# -*- coding: utf-8 -*-
import numpy as np
from numpy import abs, sum, sin, cos, pi, exp, arange, prod, sqrt
from .go_benchmark import Benchmark


class XinSheYang01(Benchmark):

    r"""
    Xin-She Yang 1 objective function.

    This class defines the Xin-She Yang 1 [1]_ global optimization problem.
    This is a multimodal minimization problem defined as follows:

    .. math::

        f_{\text{XinSheYang01}}(x) = \sum_{i=1}^{n} \epsilon_i \lvert x_i 
                                     \rvert^i


    The variable :math:`\epsilon_i, (i = 1, ..., n)` is a random variable
    uniformly distributed in :math:`[0, 1]`.

    Here, :math:`n` represents the number of dimensions and
    :math:`x_i \in [-5, 5]` for :math:`i = 1, ..., n`.

    *Global optimum*: :math:`f(x) = 0` for :math:`x_i = 0` for
    :math:`i = 1, ..., n`

    .. [1] Jamil, M. & Yang, X.-S. A Literature Survey of Benchmark Functions
    For Global Optimization Problems Int. Journal of Mathematical Modelling
    and Numerical Optimisation, 2013, 4, 150-194.
    """

    def __init__(self, dimensions=2):
        Benchmark.__init__(self, dimensions)

        self._bounds = list(zip([-5.0] * self.N, [5.0] * self.N))
        self.custom_bounds = ([-2, 2], [-2, 2])

        self.global_optimum = [[0 for _ in range(self.N)]]
        self.fglob = 0.0
        self.change_dimensionality = True

    def fun(self, x, *args):
        self.nfev += 1

        i = arange(1.0, self.N + 1.0)
        return sum(np.random.random(self.N) * (abs(x) ** i))


class XinSheYang02(Benchmark):

    r"""
    Xin-She Yang 2 objective function.

    This class defines the Xin-She Yang 2 [1]_ global optimization problem.
    This is a multimodal minimization problem defined as follows:

    .. math::

        f_{\text{XinSheYang02}}(\x) = \frac{\sum_{i=1}^{n} \lvert{x_{i}}\rvert}
                                      {e^{\sum_{i=1}^{n} \sin\left(x_{i}^{2.0}
                                      \right)}}

    Here, :math:`n` represents the number of dimensions and
    :math:`x_i \in [-2\pi, 2\pi]` for :math:`i = 1, ..., n`.

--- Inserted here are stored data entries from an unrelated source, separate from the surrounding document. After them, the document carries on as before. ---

/-- The queries (R136 to R138): READY at the start; at the grant the whole report is gathered and the query is MOVING;
the report is handed over as one host write at its buffer, or two where it crosses from 2^64 - 1 to 0 (R179), the query
is DONE with the values of the gathering, and its mover is free. -/
def Obligations.Queries : Prop :=
  (∀ (s : State) (c : CtxId) (cmd : Instr) (b : Body), nextStart 0 s = some (c, b) →
    (∃ n addr, cmd = .queryLine ∧ b = .queryLine n addr) ∨ (∃ addr, cmd = .queryStore ∧ b = .queryStore addr) →
    ∃ t, exec cmd s = .next t ∧ OnlyIn [.scheduler] s t ∧ t.sched.ready = s.sched.ready ++ [c] ∧
      ∀ d, t.ctx d = if d = c then (s.ctx c).map (fun o => { o with phase := .ready }) else s.ctx d) ∧
  (∀ (s : State) (c : CtxId) (o : Operation) (b : Body) (report : List Byte) (pos aux : Nat),
    bestOf s s.sched.ready = some c → (∃ m, s.mover m = none) → s.ctx c = some o → o.body = some b →
    (∃ n addr, b = .queryLine n addr ∧ report = lineReport n (s.line n) ∧ pos = (s.line n).w ∧
        aux = lineCode (s.line n).state) ∨
      (∃ addr, b = .queryStore addr ∧ report = storeReport s.store ∧ pos = 0 ∧ aux = blocksOf s.store.freeExts) →
    ∃ t m mv, exec .moverGrant s = .next t ∧ s.mover m = none ∧ OnlyIn [.scheduler, .movers] s t ∧
      t.ctx c = some { o with phase := .moving } ∧ t.mover m = some mv ∧ mv.ctx = c ∧
      mv.report = some (report, pos, aux)) ∧
  ∀ (s : State) (m : MoverId) (mv : Mover) (o : Operation) (b : Body) (addr : HostAddr) (bytes : List Byte)
    (pos aux : Nat),
    s.mover m = some mv → mv.report = some (bytes, pos, aux) → s.ctx mv.ctx = some o → o.body = some b →
    (∃ n, b = .queryLine n addr) ∨ b = .queryStore addr →
    s.host.waiters = [] → s.host.writeQ.length + 2 ≤ 64 →
    ∃ t, exec (.reportWrite m) s = .next t ∧
      OnlyIn [.hostPort, .ringFetcher, .scheduler, .movers, .storeController, .responseUnit] s t ∧
      t.host.writeQ = s.host.writeQ ++
        (if addr.toNat + bytes.length ≤ 2 ^ 64 then [⟨.report, addr, bytes⟩]
        else [⟨.report, addr, bytes.take (2 ^ 64 - addr.toNat)⟩, ⟨.report, 0, bytes.drop (2 ^ 64 - addr.toNat)⟩]) ∧
      t.mover m = none ∧
      EndsWith s mv.ctx ⟨.ok, pos, aux⟩ t

/-! ### Control records -/

/-- The start of an OPEN_LINE (R127, R128): LINE_BUSY with the line's state, STORE_FAULT, or NO_SPACE with the blocks
needed, each changing no line; else the line is OPEN and empty with its settings and the extents allocated. -/
def Obligations.OpenLine : Prop :=
  ∀ (s : State) (c : CtxId) (n : LineId) (channels : Nat) (policy : Policy) (lap : LapSetting) (C : Nat),
    nextStart 0 s = some (c, .openLine n channels policy lap C) →
    ∃ t, exec .openLine s = .next t ∧
      OnlyIn [.ringFetcher, .scheduler, .lineTable, .storeController, .responseUnit] s t ∧
      (∀ j, j ≠ n → t.line j = s.line j) ∧ (∀ d, d ≠ c → t.ctx d = s.ctx d) ∧ t.store.cells = s.store.cells ∧
      if (s.line n).state ≠ .free then
        EndsWith s c ⟨.lineBusy, 0, lineCode (s.line n).state⟩ t ∧ t.lines = s.lines ∧ t.store = s.store
      else if s.store.state = .fault then
        EndsWith s c ⟨.storeFault, 0, 0⟩ t ∧ t.lines = s.lines ∧ t.store = s.store
      else match allocate (blocksNeeded C channels) s.store.freeExts with
        | none => EndsWith s c ⟨.noSpace, 0, blocksNeeded C channels⟩ t ∧ t.lines = s.lines ∧ t.store = s.store
        | some (taken, rest) =>
          EndsWith s c ⟨.ok, 0, taken.length⟩ t ∧ t.store = { s.store with freeExts := rest } ∧
            t.line n =
              { state := .opened, channels := channels, cap := C, policy := policy, w := 0, f := 0, lap := lap,
                lapPending := false, extents := taken, writers := [], park := [], pins := [], held := false }

/-- The start of a CLOSE_LINE (R129 to R132): LINE_BUSY unless the line is OPEN; else every parked read, and every
writer but one that is READY or MOVING at the head of the queue, ends ABORTED, its deadline gone; a MIX not ended so that
names the line and is PASSING, PARKED, QUEUED, in GUARD_WAIT or READY, and a READY TAP of the line, get closed marks
(R115); the LAP notice is withdrawn; the items of the aborted operations join the post queues in order, the park list's
from the front and then the writers' from the head, each on its own ring's response ring, and the CLOSE_LINE's own after
them if it completes. The line is FREE at once, its extents returned and the CLOSE_LINE
OK with its final W and the operations it ended, when nothing else holds it, else CLOSING (when the marks are given and
the drain tested within the step is the model's reading, log 15 and log 23). (A Response Unit left without an item no
longer waits for a place: the model's choice, log 25.) -/
def Obligations.CloseLine : Prop :=
  ∀ (s : State) (n : LineId) (aborted left : List Writer) (marked : Operation → Bool),
    nextStart 0 s = some (0, .closeLine n) → (∀ o, marked o = true ↔ TakesMark n o) →
    ((s.line n).state ≠ .opened →
      ∃ t, exec .closeLine s = .next t ∧ OnlyIn [.ringFetcher, .scheduler, .responseUnit] s t ∧
        EndsWith s 0 ⟨.lineBusy, 0, lineCode (s.line n).state⟩ t) ∧
    ((s.line n).state = .opened → (∀ x ∈ (s.line n).park, x.ctx ≠ 0) → (∀ x ∈ (s.line n).writers, x.ctx ≠ 0) →
      (∀ x ∈ (s.line n).park, ∀ y ∈ (s.line n).writers, x.ctx ≠ y.ctx) →
      aborted ++ left = (s.line n).writers ∧ ((s.line n).writers = [] ∨
        ∃ x xs, (s.line n).writers = x :: xs ∧ s.inPhase x.ctx .guardWait = true ∧ left = []) ∨
        (∃ x, (s.line n).writers = x :: aborted ∧ s.inPhase x.ctx .guardWait = false ∧ left = [x]) →
      ∃ t, exec .closeLine s = .next t ∧
        OnlyIn [.hostPort, .ringFetcher, .scheduler, .lineTable, .parkTimer, .storeController, .responseUnit] s t ∧
        (Waiter.item ∉ s.host.waiters → Same .hostPort s t) ∧ (∀ j, j ≠ n → t.line j = s.line j) ∧
        t.store.cells = s.store.cells ∧
        (∀ d, d ∈ (s.line n).park.map Parked.ctx ∨ d ∈ aborted.map Writer.ctx → EndsWith s d ⟨.aborted, 0, 0⟩ t) ∧
        t.parkTimer = s.parkTimer.filter (fun z => decide (z.1 ∉ (s.line n).park.map Parked.ctx)) ∧
        t.resp.posts = s.resp.posts.filter (fun x => decide (x.item ≠ .lap n)) ++
          ((s.line n).park.map Parked.ctx ++ aborted.map Writer.ctx ++
            if left = [] ∧ (s.line n).pins = [] then [0] else []).filterMap (completionPost s) ∧
        (∀ d o, d ≠ 0 → d ∉ (s.line n).park.map Parked.ctx → d ∉ aborted.map Writer.ctx → s.ctx d = some o →
          t.ctx d = some (if marked o = true then { o with marks := n :: o.marks } else o)) ∧
        if left = [] ∧ (s.line n).pins = [] then
          t.line n = Line.freeLine ∧ t.store.freeExts = returnExtents (s.line n).extents s.store.freeExts ∧
            EndsWith s 0 ⟨.ok, (s.line n).w, (s.line n).park.length + aborted.length⟩ t
        else
          t.line n =
            { s.line n with state := .closing, park := [], writers := left, lapPending := false } ∧
            t.store = s.store ∧ ∃ o, t.ctx 0 = some o ∧ o.phase = .acting)

/-- The end of a drain (R6, R132): a CLOSING line with no writer, no parked read and no pin returns its extents and is
FREE with the values of a FREE line; its CLOSE_LINE completes OK with the final W and the count of the operations it
ended. The command does so to any state that stands so; in a run from reset the event that lets go of the line has done
it already, and the row finds nothing to do (the model's choice, log 15). -/
def Obligations.LineDrain : Prop :=
  ∀ (s : State) (n : LineId), (s.line n).state = .closing → (s.line n).writers = [] → (s.line n).park = [] →
    (s.line n).pins = [] →
    ∃ t, exec (.lineDrainComplete n) s = .next t ∧
      OnlyIn [.ringFetcher, .scheduler, .lineTable, .storeController, .responseUnit] s t ∧
      (∀ j, t.line j = if j = n then Line.freeLine else s.line j) ∧
      t.store = { s.store with freeExts := returnExtents (s.line n).extents s.store.freeExts } ∧
      ∀ o, s.ctx 0 = some o → o.body = some (.closeLine n) → o.phase = .acting →
        EndsWith s 0 ⟨.ok, (s.line n).w, o.ended⟩ t

/-- The start of a SET_LINE, and the end of a held one (R134, R15): LINE_BUSY unless the line is OPEN; else the lap
settings are taken, and the policy at once, releasing a writer from GUARD_WAIT or sending a READY one whose guard check
fails there, unless the change to GUARDED finds a writer MOVING, or with a mover bound for its re-check (the model's
choice, log 17): then it is held, and SET_LINE stays ACTING until the held change takes hold. SET_LINE_HELD_COMPLETE
makes it take hold in any state in which no writer holds it; in a run from reset the writer's end has done so already
(the model's choice, log 15). -/
def Obligations.SetLine : Prop :=
  (∀ (s : State) (c : CtxId) (n : LineId) (policy : Policy) (lap : LapSetting) (hold : Bool),
    nextStart 0 s = some (c, .setLine n policy lap) → (hold = true ↔ HoldsChange n s) → (∀ x ∈ (s.line n).writers, x.ctx ≠ c) →
    ∃ t, exec .setLine s = .next t ∧ OnlyIn [.ringFetcher, .scheduler, .lineTable, .responseUnit] s t ∧
      (∀ j, j ≠ n → t.line j = s.line j) ∧
      if (s.line n).state ≠ .opened then EndsWith s c ⟨.lineBusy, 0, lineCode (s.line n).state⟩ t ∧ t.lines = s.lines
      else if policy = (s.line n).policy then
        EndsWith s c ⟨.ok, (s.line n).w, 0⟩ t ∧ t.line n = { s.line n with lap := lap } ∧
          t.sched.ready = s.sched.ready
      else if policy = .guarded ∧ hold = true then
        t.line n = { s.line n with lap := lap, held := true } ∧ t.sched.ready = s.sched.ready ∧
          ∃ o, t.ctx c = some o ∧ o.phase = .acting
      else
        EndsWith s c ⟨.ok, (s.line n).w, 0⟩ t ∧ t.line n = { s.line n with lap := lap, policy := policy } ∧
          ∀ x xs, (s.line n).writers = x :: xs →
            (policy = .freeRunning → s.inPhase x.ctx .guardWait = true →
              t.inPhase x.ctx .ready = true ∧ t.sched.ready = s.sched.ready ++ [x.ctx]) ∧
            (policy = .guarded → s.inPhase x.ctx .ready = true →
              if guardPasses (s.line n) = true then t.ctx x.ctx = s.ctx x.ctx ∧ t.sched.ready = s.sched.ready
              else t.inPhase x.ctx .guardWait = true ∧ x.ctx ∉ t.sched.ready)) ∧
  ∀ (s : State) (n : LineId), (s.line n).held = true → ¬HoldsChange n s →
    ∃ t, exec (.setLineHeldComplete n) s = .next t ∧
      OnlyIn [.ringFetcher, .scheduler, .lineTable, .responseUnit] s t ∧
      (∀ j, t.line j = if j = n then { s.line n with policy := .guarded, held := false } else s.line j) ∧
      ∀ o policy lap, s.ctx 0 = some o → o.body = some (.setLine n policy lap) → o.phase = .acting →
        EndsWith s 0 ⟨.ok, (s.line n).w, 0⟩ t

/-- CREATE_RING, PAUSE_RING and RESUME_RING (R58, R61): each takes its ring from the one state it asks for, or ends
RING_BUSY with the ring as it was. -/
def Obligations.RingControl : Prop :=
  (∀ (s : State) (c : CtxId) (o : Operation) (k : RingId) (logSize prio window : Nat) (r : RespId) (base : HostAddr),
    nextStart 0 s = some (c, .createRing k logSize prio window r base) → s.ctx c = some o → o.ring = 0 → k ≠ 0 →
    ∃ t, exec .createRing s = .next t ∧ OnlyIn [.ringFetcher, .scheduler, .responseUnit] s t ∧
      (∀ j, j ≠ k → j ≠ 0 → t.ring j = s.ring j) ∧ (∀ d, d ≠ c → t.ctx d = s.ctx d) ∧
      if (s.ring k).state = .disabled ∧ (s.respRing r).state = .active then
        EndsWith s c ⟨.ok, 0, 0⟩ t ∧
          t.ring k =
            { state := .running, base := base, size := 2 ^ logSize, prio := prio, windowSize := window, resp := r,
              take := 0, post := 0, held := none, stop := none, notice := (s.ring k).notice, window := [] }
      else EndsWith s c ⟨.ringBusy, 0, 0⟩ t ∧ t.ring k = s.ring k) ∧
  ∀ (s : State) (c : CtxId) (o : Operation) (k : RingId) (cmd : Instr) (b : Body) (was becomes : RingState),
    (cmd = .pauseRing ∧ b = .pauseRing k ∧ was = .running ∧ becomes = .paused) ∨
      (cmd = .resumeRing ∧ b = .resumeRing k ∧ was = .paused ∧ becomes = .running) →
    nextStart 0 s = some (c, b) → s.ctx c = some o → o.ring = 0 → k ≠ 0 →
    ∃ t, exec cmd s = .next t ∧ OnlyIn [.ringFetcher, .scheduler, .responseUnit] s t ∧
      (∀ j, j ≠ k → j ≠ 0 → t.ring j = s.ring j) ∧ (∀ d, d ≠ c → t.ctx d = s.ctx d) ∧
      if (s.ring k).state = was then
        EndsWith s c ⟨.ok, 0, 0⟩ t ∧ t.ring k = { s.ring k with state := becomes }
      else EndsWith s c ⟨.ringBusy, 0, 0⟩ t ∧ t.ring k = s.ring k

    *Global optimum*: :math:`f(x) = 0` for :math:`x_i = 0` for
    :math:`i = 1, ..., n`

    .. [1] Jamil, M. & Yang, X.-S. A Literature Survey of Benchmark Functions
    For Global Optimization Problems Int. Journal of Mathematical Modelling
    and Numerical Optimisation, 2013, 4, 150-194.
    """

    def __init__(self, dimensions=2):
        Benchmark.__init__(self, dimensions)

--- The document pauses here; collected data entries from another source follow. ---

-- ==== Sys2Proof/Laws/Ops.lean ====
section
/-! SUPPORT. What each shared operation can do, once over: completions, notices, the post queues, the write queue of a
line, the host write queue. -/

namespace Sys2Proof.Machine

variable (s : State)

/-- An item joins its ring's post queue while the ring is ACTIVE, and is dropped otherwise (R145). -/
theorem post_posts (r : RespId) (i : PostItem) :
    (post r i s).resp.posts = if (s.respRing r).state = .active then s.resp.posts ++ [⟨r, i⟩] else s.resp.posts := by
  unfold post; split <;> simp

@[simp] theorem post_respRing (r j : RespId) (i : PostItem) : (post r i s).respRing j = s.respRing j := by
  unfold post; split <;> simp

@[simp] theorem post_ctx (r : RespId) (i : PostItem) (c : CtxId) : (post r i s).ctx c = s.ctx c := by
  unfold post; split <;> simp

@[simp] theorem post_ring (r : RespId) (i : PostItem) (k : RingId) : (post r i s).ring k = s.ring k := by
  unfold post; split <;> simp

@[simp] theorem post_line (r : RespId) (i : PostItem) (n : LineId) : (post r i s).line n = s.line n := by
  unfold post; split <;> simp

/-- Freeing a context: it is free, it leaves its ring's window, and nothing else changes (R53, R54). -/
theorem freeCtx_eq {c : CtxId} {o : Operation} (h : s.ctx c = some o) :
    freeCtx c s = (s.setCtx c none).setRing o.ring { s.ring o.ring with window := (s.ring o.ring).window.erase c } := by
  simp [freeCtx, h]

theorem freeCtx_of_free {c : CtxId} (h : s.ctx c = none) : freeCtx c s = s := by simp [freeCtx, h]

theorem freeCtx_other {c d : CtxId} (h : d ≠ c) : (freeCtx c s).ctx d = s.ctx d := by
  unfold freeCtx; split <;> simp [h]

theorem freeCtx_same (c : CtxId) : (freeCtx c s).ctx c = none := by
  unfold freeCtx; split <;> simp [*]

@[simp] theorem freeCtx_line (c : CtxId) (n : LineId) : (freeCtx c s).line n = s.line n := by
  unfold freeCtx; split <;> simp

/-- The end of an operation whose response ring is ACTIVE (R55, R145): DONE with its result, its completion last in
the post queue. -/
theorem finish_active {c : CtxId} {o : Operation} (st : Status) (p a : Nat) (h : s.ctx c = some o)
    (ha : (s.respRing (s.ring o.ring).resp).state = .active) :
    finish c st p a s =
      (s.setCtx c (some { o with phase := .done, stage := none, result := some ⟨st, p, a⟩ })).setPosts
        (s.resp.posts ++ [⟨(s.ring o.ring).resp, .completion c⟩]) := by
  simp [finish, h, ha, post]

/-- The end of an operation whose response ring is not ACTIVE (R151): its context is freed at once. -/
theorem finish_discarded {c : CtxId} {o : Operation} (st : Status) (p a : Nat) (h : s.ctx c = some o)
    (ha : (s.respRing (s.ring o.ring).resp).state ≠ .active) :
    finish c st p a s =
      freeCtx c (s.setCtx c (some { o with phase := .done, stage := none, result := some ⟨st, p, a⟩ })) := by
  simp [finish, h, ha]

theorem finish_other {c d : CtxId} (st : Status) (p a : Nat) (h : d ≠ c) : (finish c st p a s).ctx d = s.ctx d := by
  unfold finish
  split
  · rfl
  · dsimp only
    split
    · simp [h]
    · rw [freeCtx_other _ h]; simp [h]

@[simp] theorem finish_line (c : CtxId) (st : Status) (p a : Nat) (n : LineId) :
    (finish c st p a s).line n = s.line n := by
  simp [State.line]

@[simp] theorem finish_respRing (c : CtxId) (st : Status) (p a : Nat) (r : RespId) :
    (finish c st p a s).respRing r = s.respRing r := by
  simp [State.respRing]

/-- A ring that is neither RUNNING nor PAUSED does not stop (R51). -/
theorem stopRing_other {k : RingId} (why : StopReason) (h1 : (s.ring k).state ≠ .running)
    (h2 : (s.ring k).state ≠ .paused) : stopRing k why s = s := by
  simp [stopRing, h1, h2]

/-- A RUNNING or PAUSED ring that stops is STOPPED with its reason, its take index kept (R51). -/
theorem stopRing_stops {k : RingId} (why : StopReason) (h : (s.ring k).state = .running ∨ (s.ring k).state = .paused) :
    ((stopRing k why s).ring k).state = .stopped ∧ ((stopRing k why s).ring k).stop = some why ∧
      ((stopRing k why s).ring k).take = (s.ring k).take ∧ ((stopRing k why s).ring k).window = (s.ring k).window ∧
      ((stopRing k why s).ring k).windowSize = (s.ring k).windowSize := by
  unfold stopRing
  simp only [h, if_true]
  split
  · simp
  · split <;> simp

/-- Another ring's entry is not touched by a stop (R51). -/
theorem stopRing_ring_other {k j : RingId} (why : StopReason) (h : j ≠ k) : (stopRing k why s).ring j = s.ring j := by
  unfold stopRing
  dsimp only
  repeat' split
  all_goals simp [h]

/-- A read parks and its entry and deadline are kept (R16, R95). -/
theorem parkOn_line (n : LineId) (c : CtxId) (e d : Nat) :
    (parkOn n c e d s).line n = { s.line n with park := parkInsert ⟨c, e⟩ (s.line n).park } := by
  simp [parkOn]

/-- A read leaves a park list and the Park Timer (R17). -/
theorem unpark_line (n : LineId) (c : CtxId) :
    (unpark n c s).line n = { s.line n with park := (s.line n).park.filter fun x => x.ctx ≠ c } := by
  simp [unpark]

/-- Another line's entry is not touched by a read leaving a park list. -/
theorem unpark_line_other {n j : LineId} (c : CtxId) (h : j ≠ n) : (unpark n c s).line j = s.line j := by
  simp [unpark, h]

/-- The drain test leaves a line that is not CLOSING, or not drained, as it is (R6). -/
theorem drainTest_not {n : LineId} (h : (s.line n).state ≠ .closing ∨ drained (s.line n) = false) :
    drainTest n s = s := by
  unfold drainTest
  dsimp only
  split
  · rcases h with h | h
    · exact absurd (‹_ ∧ _›).1 h
    · exact absurd (‹_ ∧ _›).2 (by simp [h])
  · rfl

/-- The drain test frees a CLOSING line that is drained and returns its extents (R6, R132). -/
theorem drainTest_drains {n : LineId} (h1 : (s.line n).state = .closing) (h2 : drained (s.line n) = true) :
    (drainTest n s).line n = Line.freeLine ∧
      (drainTest n s).store.freeExts = returnExtents (s.line n).extents s.store.freeExts := by
  unfold drainTest
  simp only [h1, h2, and_self, if_true]
  split <;> simp

theorem drainTest_line_other {n j : LineId} (h : j ≠ n) : (drainTest n s).line j = s.line j := by
  unfold drainTest
  dsimp only
  repeat' split
  all_goals simp [h]

/-- A writer joins at the end of its line's write queue (R8). -/
theorem joinQueue_line (n : LineId) (c : CtxId) (M : Nat) :
    (joinQueue n c M s).line n = { s.line n with writers := (s.line n).writers ++ [⟨c, M⟩] } := by
  unfold joinQueue
  dsimp only
  split <;> simp [State.line, State.setLine]

theorem joinQueue_line_other {n j : LineId} (c : CtxId) (M : Nat) (h : j ≠ n) :
    (joinQueue n c M s).line j = s.line j := by
  unfold joinQueue
  dsimp only
  split <;> simp [State.line, State.setLine, h]

/-- The writes and messages let into the host write queue stay within its places (R161). -/
theorem letIn_length (q : List HostWrite) (xs : List Waiter) (h : q.length ≤ Config.writeQueue) :
    (letIn q xs).1.length ≤ Config.writeQueue := by
  induction xs generalizing q with
  | nil => exact h
  | cons x xs ih =>
    unfold letIn
    split
    · exact h
    · split
      · exact ih _ (by simpa using ‹_›)
      · exact h

end Sys2Proof.Machine
end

        self._bounds = list(zip([-2 * pi] * self.N,
                           [2 * pi] * self.N))

        self.global_optimum = [[0 for _ in range(self.N)]]
        self.fglob = 0.0
        self.change_dimensionality = True

    def fun(self, x, *args):
        self.nfev += 1

        return sum(abs(x)) * exp(-sum(sin(x ** 2.0)))


class XinSheYang03(Benchmark):

    r"""
    Xin-She Yang 3 objective function.

    This class defines the Xin-She Yang 3 [1]_ global optimization problem.
    This is a multimodal minimization problem defined as follows:

    .. math::

        f_{\text{XinSheYang03}}(x) = e^{-\sum_{i=1}^{n} (x_i/\beta)^{2m}}
                                     - 2e^{-\sum_{i=1}^{n} x_i^2}
                                     \prod_{i=1}^{n} \cos^2(x_i)

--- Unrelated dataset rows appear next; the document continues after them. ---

-- ==== Sys2Proof/Tests/Slice0.lean ====
section
/-! SUPPORT. Tests: every well-formedness check refuses an ill-formed term, records written out byte by byte from the
layouts of R64 to R69 decode as the spec reads them, every statement's hypotheses are met by a concrete state, and small
steps give what the spec's worked cases give. Expected values are the spec's, by rule or worked case. -/

namespace Sys2Proof.Tests

open Sys2Proof Sys2Proof.Machine

set_option Elab.async false

/-! ### States the tests start from -/

/-- A running command ring of 16 entries bound to response ring 0. -/
def ring (base : HostAddr) (prio windowSize : Nat) (window : List CtxId) : CmdRing :=
  { CmdRing.disabledRing with
    state := .running
    base := base
    size := 16
    prio := prio
    windowSize := windowSize
    window := window }

/-- An operation of a ring in a phase. -/
def op (k : RingId) (b : Body) (p : Phase) : Operation :=
  { ring := k, take := 0, slots := 1, tag := 0x0A31, fence := false, noIrq := false, body := some b, phase := p,
    starts := [], deadline := none, waitTap := 0, marks := [], stage := none, ended := 0, result := none }

/-- An OPEN line of 2 channels with C = 1,000 and W = 1,600. -/
def openLine : Line :=
  { Line.freeLine with
    state := .opened
    channels := 2
    cap := 1000
    w := 1600
    lap := ⟨true, 0⟩
    extents := [⟨0, 2⟩] }

/-- ENABLE has taken effect, the store is READY, rings 0 and 2 run, response ring 0 is ACTIVE, line 7 is OPEN. -/
def base : State :=
  ((((State.reset.setHost { HostPort.reset with enable := .on }).setStore
    { StoreController.reset with state := .ready, freeExts := [⟨2, 262142⟩] }).setRing 0 (ring 0x10000 4 1 [])).setRing 2
      (ring 0x200000 1 16 [])).setRespRing 0
        { RespRing.absentRing with state := .active, base := 0x20000, size := 16, phase := true } |>.setLine 7 openLine

/-- Context 1 holds an operation of ring 2. -/
def work (b : Body) (p : Phase) (g : Operation → Operation := id) : State :=
  (base.setRing 2 (ring 0x200000 1 16 [1])).setCtx 1 (some (g (op 2 b p)))

/-- The control context holds a control record. -/
def control (b : Body) (p : Phase := .waiting) : State :=
  (base.setRing 0 (ring 0x10000 4 1 [0])).setCtx 0 (some (op 0 b p))

/-- Line 7's entry changed. -/
def onLine (g : Line → Line) (s : State) : State := s.setLine 7 (g (s.line 7))

/-- Mover 0 carries the operation of context 1. -/
def moving (mv : Mover) (s : State) : State := s.setMover 0 (some mv)

/-- The state after a command. -/
def after (i : Instr) (s : State) : State :=
  match exec i s with
  | .next t => t
  | .fault _ => s
  | .refused _ => s

/-- The result an operation has ended with. -/
def resultOf (c : CtxId) (s : State) : Option Settled := (s.ctx c).bind Operation.result

/-- The phase of an operation. -/
def phaseOf (c : CtxId) (s : State) : Option Phase := (s.ctx c).map Operation.phase

/-! ### More states -/

/-- Ring `k`'s entry replaced. -/
def onRing (k : RingId) (x : CmdRing) (s : State) : State := s.setRing k x

/-- The store of a state replaced. -/
def onStoreOf (s : State) (c : StoreController) : State := s.setStore c

/-- The store of `base` replaced. -/
def onStore (c : StoreController) : State := base.setStore c

/-- A step has a next state. -/
def hasNext (s : State) : Bool :=
  match step s with
  | .next _ => true
  | .fault _ => false
  | .refused _ => false

/-- After reset, with the configuration registers written: the least control ring, the greatest response ring 0. -/
def configured : State :=
  State.reset.setHost { HostPort.reset with ctrlSize := 4, resp0Size := 13, ctrlBaseLo := 64 }

/-- The part is idling, its deadline reached. -/
def idling : State :=
  { base with now := 200, host := { base.host with idleDelay := 200, quiesce := .idling 200 (postIndices base) } }

/-- The part is QUIET. -/
def quiet : State := after .idleDeadlineExpiry idling

/-- The part has been woken; the store is leaving self-refresh. -/
def woken : State := after (.controlWrite 1) quiet

/-- The part has become QUIET again during the exit. -/
def quietExit : State := woken.setHost { woken.host with quiesce := .quiet (some (postIndices woken)) }

/-- A completion waits and one place of response ring 0 is left. -/
def itemReady : State :=
  ((work (.skip 7 480) .done fun o => { o with result := some ⟨.ok, 2080, 480⟩ }).setRespRing 0
    { base.respRing 0 with unreleased := 15 }).setPosts [⟨0, .completion 1⟩]

/-- One item has been written to response ring 0. -/
def written : State := after .itemWrite (itemReady.setRespRing 0 (base.respRing 0))

/-- Messages are enabled and vector 0 is masked with its message pending. -/
def messaging : State :=
  base.setHost { base.host with
    msgEnable := true
    vectors := base.host.vectors.set 0 { addr := 0xFEE00000, data := 0x41, masked := true, pending := true } }

/-- Every place of the host write queue is taken and a message waits. -/
def crowded : State :=
  base.setHost { base.host with
    writeQ := List.replicate 64 ⟨.data, 0, [0]⟩
    waiters := [.message ⟨.message 0, 0, []⟩] }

    Where, in this exercise, :math:`\beta = 15` and :math:`m = 3`.

    Here, :math:`n` represents the number of dimensions and
    :math:`x_i \in [-20, 20]` for :math:`i = 1, ..., n`.

    *Global optimum*: :math:`f(x) = -1` for :math:`x_i = 0` for
    :math:`i = 1, ..., n`

    .. [1] Jamil, M. & Yang, X.-S. A Literature Survey of Benchmark Functions
    For Global Optimization Problems Int. Journal of Mathematical Modelling
    and Numerical Optimisation, 2013, 4, 150-194.
    """

    def __init__(self, dimensions=2):
        Benchmark.__init__(self, dimensions)

        self._bounds = list(zip([-20.0] * self.N, [20.0] * self.N))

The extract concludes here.